Background: Lung cancer is the second most common cancer in both men and women. Mediastinal lymph node involvement in these patients, determined by imaging tests, indicates prognosis and modifies therapeutic attitude.
Purpose: The aim of this study was to analyze the diagnostic capacity of magnetic resonance imaging (MRI) in the study of the mediastinum in comparison with conventional tests (computed tomography [CT] and positron-emission tomography [PET] or PET/CT scans), taking histology as the gold standard.

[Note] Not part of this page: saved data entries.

@[simp] theorem State.setDli_now (s : State) (v : Dli) : (s.setDli v).now = s.now := rfl
@[simp] theorem State.setDli_stopLine (s : State) (v : Dli) : (s.setDli v).stopLine = s.stopLine := rfl
@[simp] theorem State.setDli_gradientPin (s : State) (v : Dli) : (s.setDli v).gradientPin = s.gradientPin := rfl
@[simp] theorem State.setDli_life (s : State) (v : Dli) : (s.setDli v).life = s.life := rfl
@[simp] theorem State.setDli_node (s : State) (v : Dli) : (s.setDli v).node = s.node := rfl
@[simp] theorem State.setDli_store (s : State) (v : Dli) : (s.setDli v).store = s.store := rfl
@[simp] theorem State.setDli_conf (s : State) (v : Dli) : (s.setDli v).conf = s.conf := rfl
@[simp] theorem State.setDli_table (s : State) (v : Dli) : (s.setDli v).table = s.table := rfl
@[simp] theorem State.setDli_eval (s : State) (v : Dli) : (s.setDli v).eval = s.eval := rfl
@[simp] theorem State.setDli_tally (s : State) (v : Dli) : (s.setDli v).tally = s.tally := rfl
@[simp] theorem State.setDli_dli (s : State) (v : Dli) : (s.setDli v).dli = v := rfl
@[simp] theorem State.setDli_rounds (s : State) (v : Dli) : (s.setDli v).rounds = s.rounds := rfl
@[simp] theorem State.setDli_conditions (s : State) (v : Dli) : (s.setDli v).conditions = s.conditions := rfl
@[simp] theorem State.setDli_sensor (s : State) (v : Dli) : (s.setDli v).sensor = s.sensor := rfl
@[simp] theorem State.setDli_listenDue (s : State) (v : Dli) : (s.setDli v).listenDue = s.listenDue := rfl
@[simp] theorem State.setDli_retained (s : State) (v : Dli) : (s.setDli v).retained = s.retained := rfl
@[simp] theorem State.setDli_out (s : State) (v : Dli) : (s.setDli v).out = s.out := rfl
@[simp] theorem State.setDli_handed (s : State) (v : Dli) : (s.setDli v).handed = s.handed := rfl
@[simp] theorem State.setDli_pending (s : State) (v : Dli) : (s.setDli v).pending = s.pending := rfl

@[simp] theorem State.setRounds_now (s : State) (v : RoundController) : (s.setRounds v).now = s.now := rfl
@[simp] theorem State.setRounds_stopLine (s : State) (v : RoundController) : (s.setRounds v).stopLine = s.stopLine := rfl
@[simp] theorem State.setRounds_gradientPin (s : State) (v : RoundController) : (s.setRounds v).gradientPin = s.gradientPin := rfl
@[simp] theorem State.setRounds_life (s : State) (v : RoundController) : (s.setRounds v).life = s.life := rfl
@[simp] theorem State.setRounds_node (s : State) (v : RoundController) : (s.setRounds v).node = s.node := rfl
@[simp] theorem State.setRounds_store (s : State) (v : RoundController) : (s.setRounds v).store = s.store := rfl
@[simp] theorem State.setRounds_conf (s : State) (v : RoundController) : (s.setRounds v).conf = s.conf := rfl
@[simp] theorem State.setRounds_table (s : State) (v : RoundController) : (s.setRounds v).table = s.table := rfl
@[simp] theorem State.setRounds_eval (s : State) (v : RoundController) : (s.setRounds v).eval = s.eval := rfl
@[simp] theorem State.setRounds_tally (s : State) (v : RoundController) : (s.setRounds v).tally = s.tally := rfl
@[simp] theorem State.setRounds_dli (s : State) (v : RoundController) : (s.setRounds v).dli = s.dli := rfl
@[simp] theorem State.setRounds_rounds (s : State) (v : RoundController) : (s.setRounds v).rounds = v := rfl
@[simp] theorem State.setRounds_conditions (s : State) (v : RoundController) : (s.setRounds v).conditions = s.conditions := rfl
@[simp] theorem State.setRounds_sensor (s : State) (v : RoundController) : (s.setRounds v).sensor = s.sensor := rfl
@[simp] theorem State.setRounds_listenDue (s : State) (v : RoundController) : (s.setRounds v).listenDue = s.listenDue := rfl
@[simp] theorem State.setRounds_retained (s : State) (v : RoundController) : (s.setRounds v).retained = s.retained := rfl
@[simp] theorem State.setRounds_out (s : State) (v : RoundController) : (s.setRounds v).out = s.out := rfl
@[simp] theorem State.setRounds_handed (s : State) (v : RoundController) : (s.setRounds v).handed = s.handed := rfl
@[simp] theorem State.setRounds_pending (s : State) (v : RoundController) : (s.setRounds v).pending = s.pending := rfl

Materials and Methods: An observational study was conducted on 16 patients with suspicion of primary lung cancer (June 2016 through December 2018). We studied their demographic characteristics and used CT, PET, or PET/CT scans and MRI (diffusion-weighted imaging-MRI sequence) to examine mediastinal disease and compare MRIs diagnostic yield and percentage agreement to that of conventional tests.
Results: As compared to CT and PET scanning, MRI displayed a very low sensitivity and a specificity of 90 and 88%, respectively; positive predictive value was 0.67 (both) and negative predictive value (NPV) was 0.28 and 0.22, respectively. MRI showed a high degree of agreement in lymph node diagnosis when compared with histology (91.2%; P = 0.001): specificity in this case was high (E = 0.94), as was the NPV (NPV = 0.97).

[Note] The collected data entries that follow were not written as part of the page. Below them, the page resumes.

-- ==== Sys2Proof/Tests/Slice0.lean ====
section
/-! SUPPORT. The model's own tests: ill-formed commands that `Instr.wf` refuses, the spec's worked
examples, and for each statement of Certificates/Slice0/Obligations.lean that has hypotheses a witness
that meets them together, clause by clause. Expected values of the worked examples are the spec's. -/

namespace Sys2Proof.Tests

open Sys2Proof Sys2Proof.Machine

/-! ## Well-formedness: each check refuses an ill-formed command -/

/-- A rival of a class above 4, or of a source that is no node number, is refused. -/
theorem test_wf_refuses_rivals :
    (Instr.transmitStart [{ cls := 5, source := 12 }]).wf = false ∧
    (Instr.transmitStart [{ cls := 4, source := 49 }]).wf = false ∧
    (Instr.transmitStart [{ cls := 4, source := 48 }, { cls := 0, source := 60 }]).wf = true := by decide

/-- A round of a ramp id above 3 is refused. -/
theorem test_wf_refuses_round :
    (Instr.reservationExpiry { ramp := 4, seq := 0 }).wf = false ∧
    (Instr.deadlineExpiry { ramp := 4, seq := 0 }).wf = false ∧
    (Instr.reservationExpiry { ramp := 3, seq := 255 }).wf = true := by decide

/-- Booking 0 and bookings of more than 40 bits are refused. -/
theorem test_wf_refuses_bookings :
    (Instr.notBeforeTimePasses 0).wf = false ∧ (Instr.travelTimerExpiry 0).wf = false ∧
    (Instr.lashTimerExpiry (2 ^ 40)).wf = false ∧ (Instr.lashTimerExpiry (2 ^ 40 - 1)).wf = true := by
  decide

/-- Bay numbers outside 1..48 are refused. -/
theorem test_wf_refuses_bays :
    (Instr.peerEntryStale 0).wf = false ∧ (Instr.peerEntryStale 49).wf = false ∧
    (Instr.peerEntryStale 48).wf = true := by decide

/-- A frame given as bytes is refused when the bytes spell a row, or are not as many as the length byte
says; an unknown kind, an unknown NOTICE subtype and a payload of another size are accepted. -/
theorem test_wf_refuses_forms :
    let given (length kind : Byte) (payload : List Byte) : Bool :=
      (Instr.portcall
        { cls := 0, source := 60, callNumber := 0, length := length, check := 0
          form := .other kind payload } 0).wf
    given 1 8 [3] = false ∧ given 2 9 [3] = false ∧ given 1 9 [3] = true ∧ given 1 7 [3] = true ∧
    given 1 7 [1] = false ∧ given 2 8 [3, 3] = true := by decide

/-- A message or record given as bytes is refused when the bytes spell a row of its line; an unknown code, a
length that is not its code's, and a code of the other direction are accepted. -/
theorem test_wf_refuses_messages :
    let message (bytes : List Byte) : Bool := (Instr.surveyEnd { word := 0, form := .other bytes }).wf
    let record (w : ArrivalWire) (bytes : List Byte) : Bool :=
      (Instr.arrival w { word := 0, form := .other bytes }).wf
    message [1, 0, 0, 40] = false ∧ message [3, 0] = false ∧ message [6] = false ∧
    message [1, 0, 40] = true ∧ message [6, 0] = true ∧ message [9] = true ∧ message [7] = true ∧
    message [] = true ∧
    ∀ w : ArrivalWire, record w (List.replicate 17 1) = false ∧ record w (List.replicate 16 1) = true ∧
      record w (List.replicate 14 2) = true := by
  refine ⟨by decide, by decide, by decide, by decide, by decide, by decide, by decide, by decide, fun _ => ?_⟩
  exact ⟨rfl, rfl, rfl⟩

/-- A copy of a lane number above 7 is refused. -/
theorem test_wf_refuses_copy :
    (Instr.copyWriteCompletion (.lane 8)).wf = false ∧
    (Instr.copyWriteCompletion (.lane 7)).wf = true := by decide

/-- No row of the table gives bits, so no word spells a command. -/
theorem test_no_word_spells_a_command : decodeTableWord 0 0 = none := by decide

/-! ## Helpers: small states -/

/-- A lane's configuration. -/
def laneConf (n : Nat) (length y xf : Int) (sockets : Nat) : LaneConf :=
  { number := n, length := length, y := y, xf := xf, axle := 150, sockets := sockets, matchSet := []
    careSet := [], firstState := .opened }

/-- A lane whose U and sockets in use are those of its placed list. -/
def laneOf (c : LaneConf) (st : LaneState) (rs : List Record) : Lane :=
  { number := c.number, conf := c, stored := st, suspect := false, placed := rs
    used := extentSum 4 rs, sockets := grantedCount rs }

/-- An arrival. -/
def arr (b : Nat) (length weight : Int) (rank : Nat) : Arrival :=
  { booking := b, kind := .named .car, length := length, width := 20, height := 20, weight := weight
    axle := 10, hazard := .none, reefer := false, overstow := false, clamped := false, rank := rank }

/-- A placed record. -/
def rec (b : Nat) (length weight : Int) (rank : Nat) (front : Int) : Record :=
  { booking := some b, kind := some .trailer, length := length, weight := weight, axle := some 90
    hazard := none, reefer := false, granted := false, rank := some rank, front := front
    status := .lashed, flags := [], round := none, lashDue := none }

/-- A round id. -/
def rid (ramp seq : Byte) : RoundId := { ramp := ramp, seq := seq }

/-- An inbound entry. -/
def entry (r : RoundId) (lane : Nat) (a : Arrival) (front centre : Int) (due : Nat) : Inbound :=
  { round := r, lane := lane, arrival := a, front := front, centre := centre, travelDue := some due
    interrupted := false }

/-- A retained copy that holds a state's lists and numbers, no write in flight. -/
def copied (s : State) : Retained :=
  { lanes := (List.range 8).map fun n =>
      { number := n
        part := { kept := (match s.table.lane? n with
                    | some l => Kept.valid l.copy
                    | none => Kept.blank)
                  writing := none, further := false } }
    inbound := { kept := .valid s.inboundCopy, writing := none, further := false }
    node := { NodePart.blank with slotA := .valid s.nodeCopy }
    stopped := false }

/-- An ACTIVE bay with given lanes, inbound entries and reservations, its own sums and retained copy
agreeing. -/
def bayWith (c : Conf) (ls : List Lane) (es : List Inbound) (rs : List Reservation) : State :=
  let t : LaneTable := { lanes := ls, reservations := rs, inbound := es }
  let s : State := { State.reset with
    life := .running, node := .active, conf := { c with lanes := ls.map (·.conf) }, table := t
    tally := { TallyUnit.initial with ownT := t.sumT, ownL := t.sumL, pendingChange := false
                                      lastBuild := some 0 } }
  { s with retained := copied s }

/-- What a command's next state satisfies. -/
def after (c : Instr) (s : State) (p : State → Bool) : Bool :=
  match exec c s with
  | .next t => p t
  | .fault _ => false
  | .refused _ => false

/-- The next state of a command that has one, and otherwise the state itself. -/
def then_ (c : Instr) (s : State) : State :=
  match exec c s with
  | .next t => t
  | .fault _ => s
  | .refused _ => s

/-- ENTER with its check word. -/
def enterMsg (lane : Byte) (m : Word16) : Instr := .enter lane m { word := checkWord ([1, lane] ++ bytes2 m) }
/-- LEAVE with its check word. -/
def leaveMsg (lane : Byte) (m : Word16) : Instr := .leave lane m { word := checkWord ([2, lane] ++ bytes2 m) }
/-- LEVEL with its check word. -/
def levelMsg (lane : Byte) (m : Word16) : Instr := .level lane m { word := checkWord ([5, lane] ++ bytes2 m) }

/-- A frame's header with its check word. -/
def header (source callNumber : Byte) (p : Payload) : RxHeader :=
  let h : RxHeader :=
    { cls := BitVec.ofNat 8 p.cls, source := source, callNumber := callNumber
      length := BitVec.ofNat 8 p.length, check := 0 }
  { h with check := checkWord (receivedBytes h p) }

/-- The check word over a message or record given as bytes. -/
def oddCheck (bytes : List Byte) : RxCheck := { word := checkWord bytes, form := .other bytes }

/-- A header with its check word over a frame given as bytes. -/
def oddHeader (kind : Byte) (payload : List Byte) : RxHeader :=
  let h : RxHeader :=
    { cls := 4, source := 60, callNumber := 3, length := BitVec.ofNat 8 payload.length, check := 0
      form := .other kind payload }
  { h with check := checkWord (receivedBytes h (.portcall 0)) }

/-! ## The spec's worked examples -/

/-- The check word of the nine bytes 31 to 39 is 29B1 (09, R163). -/
theorem test_check_word :
    checkWord [0x31, 0x32, 0x33, 0x34, 0x35, 0x36, 0x37, 0x38, 0x39] = 0x29B1 := by decide +kernel

/-- The conversions of 03, Section 3.1 and case 1 (R46). -/
theorem test_conv :
    conv 12780 = 128 ∧ conv (-12780) = -128 ∧ conv (-18450) = -185 ∧ conv 184640 = 1846 ∧
    conv (-7952) = -80 ∧ conv (-59072) = -591 := by decide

Conclusions: The results of this study would appear to indicate that MRI could play a relevant role in mediastinal staging of lung cancer. More prospective, multicenter studies are, however, needed to be able to draw up firm recommendations about the role of MRI and its place in lung cancer staging.


中文翻译:

用于研究肺癌纵隔腺病的磁共振成像:与标准测试的比较


背景:肺癌是男性和女性中第二常见的癌症。这些患者的纵隔淋巴结受累,通过影像学检查确定,表明预后并改变治疗态度。
目的:本研究的目的是分析磁共振成像 (MRI) 在纵隔研究中的诊断能力,并与常规检查(计算机断层扫描 [CT] 和正电子发射断层扫描 [PET] 或 PET/CT 扫描)进行比较。 ),以组织学为金标准。

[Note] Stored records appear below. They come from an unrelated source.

-- ==== Sys2Proof/WellFormed.lean ====
section
/-! DEFINITION. Which instruction terms name an instruction of the table. The operand widths are in the types; what is
left is the hole in 0NNN (spec/30_encoding.md rule R116). -/

namespace Sys2Proof

/-- The address part of 0NNN: the words 0x00E0 and 0x00EE are CLS and RET, never SYS (R116, R123). -/
def sysAddrOk (nnn : Addr) : Bool := nnn != 0x0E0#12 && nnn != 0x0EE#12

/-- A well-formed instruction: one that some word stands for. -/
def WellFormed : Instr → Bool
  | .sys nnn => sysAddrOk nnn
  | .cls | .ret | .jp _ | .call _ | .seImm _ _ | .sneImm _ _ | .seReg _ _ | .ldImm _ _ | .addImm _ _ | .ldReg _ _
  | .orReg _ _ | .andReg _ _ | .xorReg _ _ | .addReg _ _ | .sub _ _ | .shr _ _ | .subn _ _ | .shl _ _ | .sneReg _ _
  | .ldI _ | .jpV0 _ | .rnd _ _ | .drw _ _ _ | .skp _ | .sknp _ | .ldXDt _ | .ldXK _ | .ldDtX _ | .ldStX _ | .addIX _
  | .ldFX _ | .ldBX _ | .ldMemX _ | .ldXMem _ => true

end Sys2Proof
end

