-- ==== Sys2Proof/Machine/DisplayOps.lean ====
section
/-! DEFINITION. The display instructions (spec/44_display.md rules R320 to R324). -/

namespace Sys2Proof.Machine

/-- What a draw changes as it goes: the display, and whether a lit pixel has been cleared (R322). -/
structure Canvas where
  disp : Display
  hit : Bool
  deriving DecidableEq, Repr

/-- One sprite bit that is 1: a lit pixel is cleared and is a collision, an unlit one is lit (R322). -/
def drawPixel (c : Canvas) (idx : Fin 2048) : Canvas :=
  if Display.pixel c.disp idx then ⟨Display.setPixel c.disp idx false, true⟩
  else ⟨Display.setPixel c.disp idx true, c.hit⟩

/-- The eight columns of one sprite row; a bit that is 0 never alters its pixel (R322). -/
def drawRow (ox row : Nat) (b : Byte) (c : Canvas) : Canvas :=
  (List.range 8).foldl (fun c col => if spriteBit b col then drawPixel c (pixelIndex (ox + col) row) else c) c

/-- The `n` rows of the sprite at `mask12(I)`, drawn with its origin at column `ox` and row `oy` (R322). -/
def State.drawSprite (s : State) (ox oy n : Nat) : Canvas :=
  (List.range n).foldl (fun c row => drawRow ox (oy + row) (s.readAtI row) c) ⟨s.disp, false⟩

/-- 00E0, VF unchanged (R321). -/
def execCls (s : State) : Result := .next ((s.setDisp Display.blank).requestRedraw).advance

/-- DXYN: the origin is `(V[X] mod 64, V[Y] mod 32)`, read before VF is written (R322, conflict C1, decision D18);
VF is 1 exactly when a lit pixel was cleared. -/
def execDrw (x y n : Nibble) (s : State) : Result :=
  let c := s.drawSprite ((s.getV x).toNat % 64) ((s.getV y).toNat % 32) n.toNat
  .next (((s.setDisp c.disp).setV flagReg (flagOf c.hit)).requestRedraw).advance

end Sys2Proof.Machine
end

材料和方法:对 16 名疑似原发性肺癌的患者(2016 年 6 月至 2018 年 12 月)进行了一项观察性研究。我们研究了他们的人口统计学特征,并使用 CT、PET 或 PET/CT 扫描和 MRI(弥散加权成像-MRI 序列)检查纵隔疾病,并将 MRI 的诊断率和百分比一致性与常规检查进行比较。
结果:与 CT 和 PET 扫描相比,MRI 的敏感性非常低,特异性分别为 90% 和 88%;阳性预测值为 0.67(两者),阴性预测值 (NPV) 分别为 0.28 和 0.22。与组织学相比,MRI 显示淋巴结诊断高度一致(91.2%;P= 0.001):这种情况下的特异性很高 (E = 0.94),NPV (NPV = 0.97) 也是如此。
结论:这项研究的结果似乎表明 MRI 可能在肺癌的纵隔分期中发挥相关作用。然而,需要更多的前瞻性、多中心研究来制定关于 MRI 的作用及其在肺癌分期中的地位的明确建议。